SPEED: There will be many obstacles for this team? Talk about that a little bit.

Varsha: I think that has emboldened the principals to go with this all-American concept. As long as you’re going to start from scratch, and throw some of the old things out the window, do something bold and new. The fact they are doing it in the biggest economic market in the world – even though we have these times of downturn – we are still a car crazy culture and there are a lot of people who enjoy racing. I think it’s a brilliant stroke. There are challenges. There’s an old adage in racing that says, ‘winning solves a lot of problems.’ If you can come out and build a credible – and you don’t even have to win, necessarily – competitive effort, and as long as you aren’t last, then people will pay attention and I think that that credibility will solve a lot of problems for them. It’s like any other ‘first day of school’ sort of metaphor. I can remember years ago talking to Jack Roush, when he was going from road racing into NASCAR, and I asked him about being the ‘new kid on the block.’ He said, ‘Oh yeah, I’ve already been told where I have to stand, and when I can raise my hand, when I can speak and what I can say.’ That’s going to be a learning process for them, but success along the way will make them a whole lot more credible and influential - getting us (the United States) a better seat at the table pretty quickly.”
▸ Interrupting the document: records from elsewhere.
@[simp] theorem State.dropBatch_pending (t q seq : Nat) : (s.dropBatch t q seq).pending = s.pending := rfl
@[simp] theorem State.dropBatch_part (t q seq : Nat) : (s.dropBatch t q seq).part = s.part := rfl
@[simp] theorem State.dropBatch_mem (t q seq : Nat) : (s.dropBatch t q seq).mem = s.mem := rfl
@[simp] theorem State.dropBatch_keyArr (t q seq : Nat) : (s.dropBatch t q seq).keyArr = s.keyArr := rfl
@[simp] theorem State.dropBatch_layout (t q seq : Nat) : (s.dropBatch t q seq).layout = s.layout := rfl
@[simp] theorem State.dropBatch_tileKeys (t q seq : Nat) : (s.dropBatch t q seq).tileKeys = s.tileKeys := rfl
@[simp] theorem State.dropBatch_sqKeys (t q seq : Nat) : (s.dropBatch t q seq).sqKeys = s.sqKeys := rfl
@[simp] theorem State.dropBatch_kabase (t q seq : Nat) : (s.dropBatch t q seq).kabase = s.kabase := rfl
@[simp] theorem State.dropBatch_dirbase (t q seq : Nat) : (s.dropBatch t q seq).dirbase = s.dirbase := rfl
@[simp] theorem State.dropBatch_installed (t q seq : Nat) : (s.dropBatch t q seq).installed = s.installed := rfl
@[simp] theorem State.dropBatch_regions (t q seq : Nat) : (s.dropBatch t q seq).regions = s.regions := rfl
@[simp] theorem State.dropBatch_hostMem (t q seq : Nat) : (s.dropBatch t q seq).hostMem = s.hostMem := rfl
@[simp] theorem State.dropBatch_cores (t q seq : Nat) : (s.dropBatch t q seq).cores = s.cores := rfl
@[simp] theorem State.dropBatch_streets (t q seq : Nat) : (s.dropBatch t q seq).streets = s.streets := rfl
@[simp] theorem State.dropBatch_squares (t q seq : Nat) : (s.dropBatch t q seq).squares = s.squares := rfl
@[simp] theorem State.dropBatch_channels (t q seq : Nat) : (s.dropBatch t q seq).channels = s.channels := rfl
@[simp] theorem State.dropBatch_trams (t q seq : Nat) : (s.dropBatch t q seq).trams = s.trams := rfl
@[simp] theorem State.dropBatch_memPorts (t q seq : Nat) : (s.dropBatch t q seq).memPorts = s.memPorts := rfl
@[simp] theorem State.dropBatch_hostPorts (t q seq : Nat) : (s.dropBatch t q seq).hostPorts = s.hostPorts := rfl
@[simp] theorem State.dropBatch_tenancies (t q seq : Nat) : (s.dropBatch t q seq).tenancies = s.tenancies := rfl
@[simp] theorem State.dropBatch_raised (t q seq : Nat) : (s.dropBatch t q seq).raised = s.raised := rfl
@[simp] theorem State.dropBatch_seen (t q seq : Nat) : (s.dropBatch t q seq).seen = s.seen := rfl
@[simp] theorem State.dropBatch_invals (t q seq : Nat) : (s.dropBatch t q seq).invals = s.invals := rfl
@[simp] theorem State.dropBatch_dir (t q seq : Nat) : (s.dropBatch t q seq).dir = s.dir := rfl
@[simp] theorem State.dropBatch_fwdq (t q seq : Nat) : (s.dropBatch t q seq).fwdq = s.fwdq := rfl
@[simp] theorem State.dropBatch_deliveries (t q seq : Nat) : (s.dropBatch t q seq).deliveries = s.deliveries := rfl
@[simp] theorem State.dropBatch_moves (t q seq : Nat) : (s.dropBatch t q seq).moves = s.moves := rfl
@[simp] theorem State.dropBatch_nextHandle (t q seq : Nat) : (s.dropBatch t q seq).nextHandle = s.nextHandle := rfl
@[simp] theorem State.dropBatch_nextMove (t q seq : Nat) : (s.dropBatch t q seq).nextMove = s.nextMove := rfl
@[simp] theorem State.dropBatch_heatNow (t q seq : Nat) : (s.dropBatch t q seq).heatNow = s.heatNow := rfl
@[simp] theorem State.dropBatch_placeCfg (t q seq : Nat) : (s.dropBatch t q seq).placeCfg = s.placeCfg := rfl
@[simp] theorem State.dropBatch_msix (t q seq : Nat) : (s.dropBatch t q seq).msix = s.msix := rfl
@[simp] theorem State.dropBatch_msixTab (t q seq : Nat) : (s.dropBatch t q seq).msixTab = s.msixTab := rfl
@[simp] theorem State.dropBatch_nextTurn (t q seq : Nat) : (s.dropBatch t q seq).nextTurn = s.nextTurn := rfl
@[simp] theorem State.dropBatch_banks (t q seq : Nat) : (s.dropBatch t q seq).banks = s.banks := rfl
@[simp] theorem State.dropBatch_newest (t q seq : Nat) : (s.dropBatch t q seq).newest = s.newest := rfl
@[simp] theorem State.dropBatch_lseq (t q seq : Nat) : (s.dropBatch t q seq).lseq = s.lseq := rfl
@[simp] theorem State.dropBatch_coalesce (t q seq : Nat) : (s.dropBatch t q seq).coalesce = s.coalesce := rfl
@[simp] theorem State.dropBatch_aer (t q seq : Nat) : (s.dropBatch t q seq).aer = s.aer := rfl
@[simp] theorem State.dropBatch_aerLast (t q seq : Nat) : (s.dropBatch t q seq).aerLast = s.aerLast := rfl
@[simp] theorem State.dropBatch_fatal (t q seq : Nat) : (s.dropBatch t q seq).fatal = s.fatal := rfl
@[simp] theorem State.dropBatch_fuses (t q seq : Nat) : (s.dropBatch t q seq).fuses = s.fuses := rfl
@[simp] theorem State.dropBatch_extensions (t q seq : Nat) : (s.dropBatch t q seq).extensions = s.extensions := rfl
@[simp] theorem State.dropBatch_staged (t q seq : Nat) : (s.dropBatch t q seq).staged = s.staged := rfl
@[simp] theorem State.dropBatch_arcade (t q seq : Nat) : (s.dropBatch t q seq).arcade = s.arcade := rfl
@[simp] theorem State.dropBatch_arcgen (t q seq : Nat) : (s.dropBatch t q seq).arcgen = s.arcgen := rfl
@[simp] theorem State.dropBatch_flash (t q seq : Nat) : (s.dropBatch t q seq).flash = s.flash := rfl
@[simp] theorem State.dropBatch_flashOp (t q seq : Nat) : (s.dropBatch t q seq).flashOp = s.flashOp := rfl
@[simp] theorem State.dropBatch_torn (t q seq : Nat) : (s.dropBatch t q seq).torn = s.torn := rfl
@[simp] theorem State.dropBatch_fwaddr (t q seq : Nat) : (s.dropBatch t q seq).fwaddr = s.fwaddr := rfl
@[simp] theorem State.dropBatch_fwerr (t q seq : Nat) : (s.dropBatch t q seq).fwerr = s.fwerr := rfl
@[simp] theorem State.dropBatch_fwbuf (t q seq : Nat) : (s.dropBatch t q seq).fwbuf = s.fwbuf := rfl
@[simp] theorem State.dropBatch_boot (t q seq : Nat) : (s.dropBatch t q seq).boot = s.boot := rfl
@[simp] theorem State.dropBatch_kerb (t q seq : Nat) : (s.dropBatch t q seq).kerb = s.kerb := rfl
@[simp] theorem State.dropBatch_mgmt (t q seq : Nat) : (s.dropBatch t q seq).mgmt = s.mgmt := rfl
@[simp] theorem State.dropBatch_tap (t q seq : Nat) : (s.dropBatch t q seq).tap = s.tap := rfl
@[simp] theorem State.dropBatch_pins (t q seq : Nat) : (s.dropBatch t q seq).pins = s.pins := rfl
@[simp] theorem State.dropBatch_free (t q seq : Nat) : (s.dropBatch t q seq).free = s.free := rfl

end Sys2Proof.Machine
end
SPEED will open its live coverage of the 2009 Formula One season from the Australian Grand Prix, run on the streets of Melbourne’s picturesque Albert Park, starting at 1:30 a.m. ET on Sunday, March 29.

Varsha will lead the booth with former F1 engineer Steve Matchett and former F1 driver David Hobbs providing color commentary. In the paddock and on pit road, the aforementioned Windsor will be gathering storylines and conducting interviews.